PROBLEM REQUIREMENTS: Using the data below, output the first line and every line after it up to and including the line containing "some (n, q) =>", exactly as written and with nothing added.
START AVAILABLE DATA
/-- Classification of an upstream frame (R221, R234, R235). -/
def State.classify (s : State) (f : UsFrame) (keep : Bool) : UsVerdict × State :=
  match s.profileFor f.tree 0 (shapeOf f.bytes) with
  | none => (⟨0, 0, false, none, none⟩, s.setTabs (fun x => { x with noProfile := satAdd 32 x.noProfile 1 }))
  | some (n, q) =>
    if q.learn then
      match smFind s.tabs.profiles (f.tree * 2 + 1, q.partner) with
      | some pq => s.learnLookup f q pq keep
      | none => (q.missVerdict, s)
    else
      let k := (KeySrc.mk f.bytes 0 f.term f.alloc f.port).key (q.atoms.take q.natoms)
      match s.lookup (tkeyOf k f.tree 0 n q.natoms) with
      | (some (_, e), _, s1) => (e.verdict, s1.countFlow e.counter f.bytes.length)
      | (none, _, s1) => (q.missVerdict, s1)

/-- A classified frame goes where its verdict says (R234, R272). -/
def State.disposeUp (s : State) (f : UsFrame) (v : UsVerdict) : State :=
  let g := { f with flow := v.flow, cls := v.cls }
  let s1 := match v.copy with
    | some r => s.rxOffer r (g.rx 1)
    | none => s
  match v.ring with
  | some (r, reason) => (s1.rxOffer r (g.rx reason)).freeCells f.cell
  | none => if v.drop then s1.freeCells f.cell else s1.toEgress g

/-- The lookup runs beside the filter check; a redirect or drop discards its result, and nothing is learned (R223). -/
def State.lookupOnly (s : State) (f : UsFrame) : State := (s.classify f false).2

/-- LOOKUP_UPSTREAM (R223, R234): the frame at the head of the upstream lookup queue is filtered and classified. -/
def execLookupUpstream (errs : List Upset) (s : State) : Res :=
  .next (let s := s.upset errs
  match s.buf.lookupUs with
  | [] => s
  | f :: rest =>
    if s.tblState ≠ 2 then s
    else
      let s0 := s.setBuf (fun b => { b with lookupUs := rest })
      let hits := s0.filtersHit f.tree f.bytes
      let s1 := hits.foldl (fun s h => s.addCnt (pageTree f.tree) (0x100 + 8 * h.1) 1) s0
      let keep := !f.fcsBad && !f.trunc && !bit (byteAt f.bytes 6) 0
      match hits.head? with
      | some (_, x) =>
        if x.action = 1 then
          ((s1.lookupOnly f).rxOffer x.ring (f.rx 3)).freeCells f.cell
        else if x.action = 3 then (s1.lookupOnly f).freeCells f.cell
        else
          let (v, s2) := s1.classify f keep
          (s2.rxOffer x.ring ({ f with flow := v.flow, cls := v.cls }.rx 4)).disposeUp f v
      | none =>
        let (v, s2) := s1.classify f keep
        s2.disposeUp f v)
/-! ### Learning, ageing, scrubbing (R236 to R238, R253) -/

/-- The entry a learn or move writes (R236). -/
def LearnReq.entry (r : LearnReq) : TblEntry :=
  ⟨r.tkey, 0, true, r.cls, 0, r.term, r.port, r.handle, 0, r.alloc, false, false, false, 0⟩

/-- LEARN_APPLY (R237): the request at the head of the learn queue is written, with at most one displacement. -/
def execLearnApply (s : State) : Res :=
  .next (match s.tabs.learnQ with
  | [] => s
  | r :: rest =>
    if s.tblState ≠ 2 then s
    else
      let s0 := (s.setTabs (fun x => { x with learnQ := rest })).readPlaces r.tkey 1
      match s0.findKey r.tkey with
      | some (p, e) =>
        if e.kind ≠ 0 then s0
        else
          let s1 := s0.putEntry p r.entry
          if r.move then (s1.setTabs (fun x => { x with moved := satAdd 32 x.moved 1 })).blockEvent 98 0x06 1 else s1
      | none =>
        if r.move then s0
        else
          let (res, s1) := s0.insert r.entry false 1
          if res.code = 0 then (s1.setTabs (fun x => { x with learned := satAdd 32 x.learned 1 })).blockEvent 98 0x05 1
          else s1.setTabs (fun x => { x with learnDrop := satAdd 32 x.learnDrop 1 }))

/-- One slot of a swept bucket: the cache line is swept where the entry is cached (R238). An age deletion that a refreshing hit
of the same core cycle meets does not happen (R239). -/
def State.ageSlot (s : State) (p : Key) : State :=
  match smFind s.tabs.entries p with
  | none => s
  | some e0 =>
    let e := s.entryNow e0
    let last := decide (e.age + 1 ≥ s.tabs.ageLimit)
    if e.kind ≠ 0 ∨ (e.hit ∧ last ∧ s.tabs.lastHit = some (e.tkey, s.tb.ctc)) then s
    else if e.hit then s.putEntry p { e with hit := false, age := 0 }
    else if last then ((s.delEntry p).setTabs (fun x => { x with aged := satAdd 32 x.aged 1 })).blockEvent 98 0x07 1
    else s.putEntry p { e with age := e.age + 1 }

/-- AGEING_SWEEP (R238): the sweeper visits its next bucket. -/
def execAgeingSweep (s : State) : Res :=
  .next (if s.tblState ≠ 2 ∨ s.tabs.sweepMs = 0 then s
  else
    let b := s.tabs.sweepPos
    (((s.bucketRead b).2.ageSlot (b, 0)).ageSlot (b, 1)).setTabs (fun x => { x with sweepPos := (b + 1) % 8388608 }))

/-- A scrubbed word of the lookup cache (R251, R253): a bad line is invalidated, a pinned one rewritten from its bucket. -/
def State.scrubCache (s : State) (line : Nat) : State :=
  match (smGet [] s.tabs.cache (line / 16, 0)).find? (fun l => l.way == line % 16) with
  | some l => (s.lineRead l).2
  | none =>
    match s.wordSeen 2 0 line with
    | .clean => s
    | .corrected => (s.rewriteWord 2 0 line).corrected 1
    | .uncorrectable => (s.logUe 2 0 0 line).rewriteWord 2 0 line

/-- TABLE_SCRUB (R253): a word of the lookup cache (0) or of a table copy (1, 2), with words that hold errors by now. -/
def execTableScrub (mem : Fin 3) (bucket : Fin 8388608) (slot : Fin 2) (errs : List Upset) (s : State) : Res :=
  .next (let s := s.upset errs
  if !s.on 50 then s
  else if mem = 0 then s.scrubCache (bucket % 524288)
  else (s.copyRead (mem - 1) bucket [slot.val]).2)

end Sys2Proof.Machine
end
END AVAILABLE DATA
SOLUTION TO THE PROBLEM:
/-- Classification of an upstream frame (R221, R234, R235). -/
def State.classify (s : State) (f : UsFrame) (keep : Bool) : UsVerdict × State :=
  match s.profileFor f.tree 0 (shapeOf f.bytes) with
  | none => (⟨0, 0, false, none, none⟩, s.setTabs (fun x => { x with noProfile := satAdd 32 x.noProfile 1 }))
  | some (n, q) =>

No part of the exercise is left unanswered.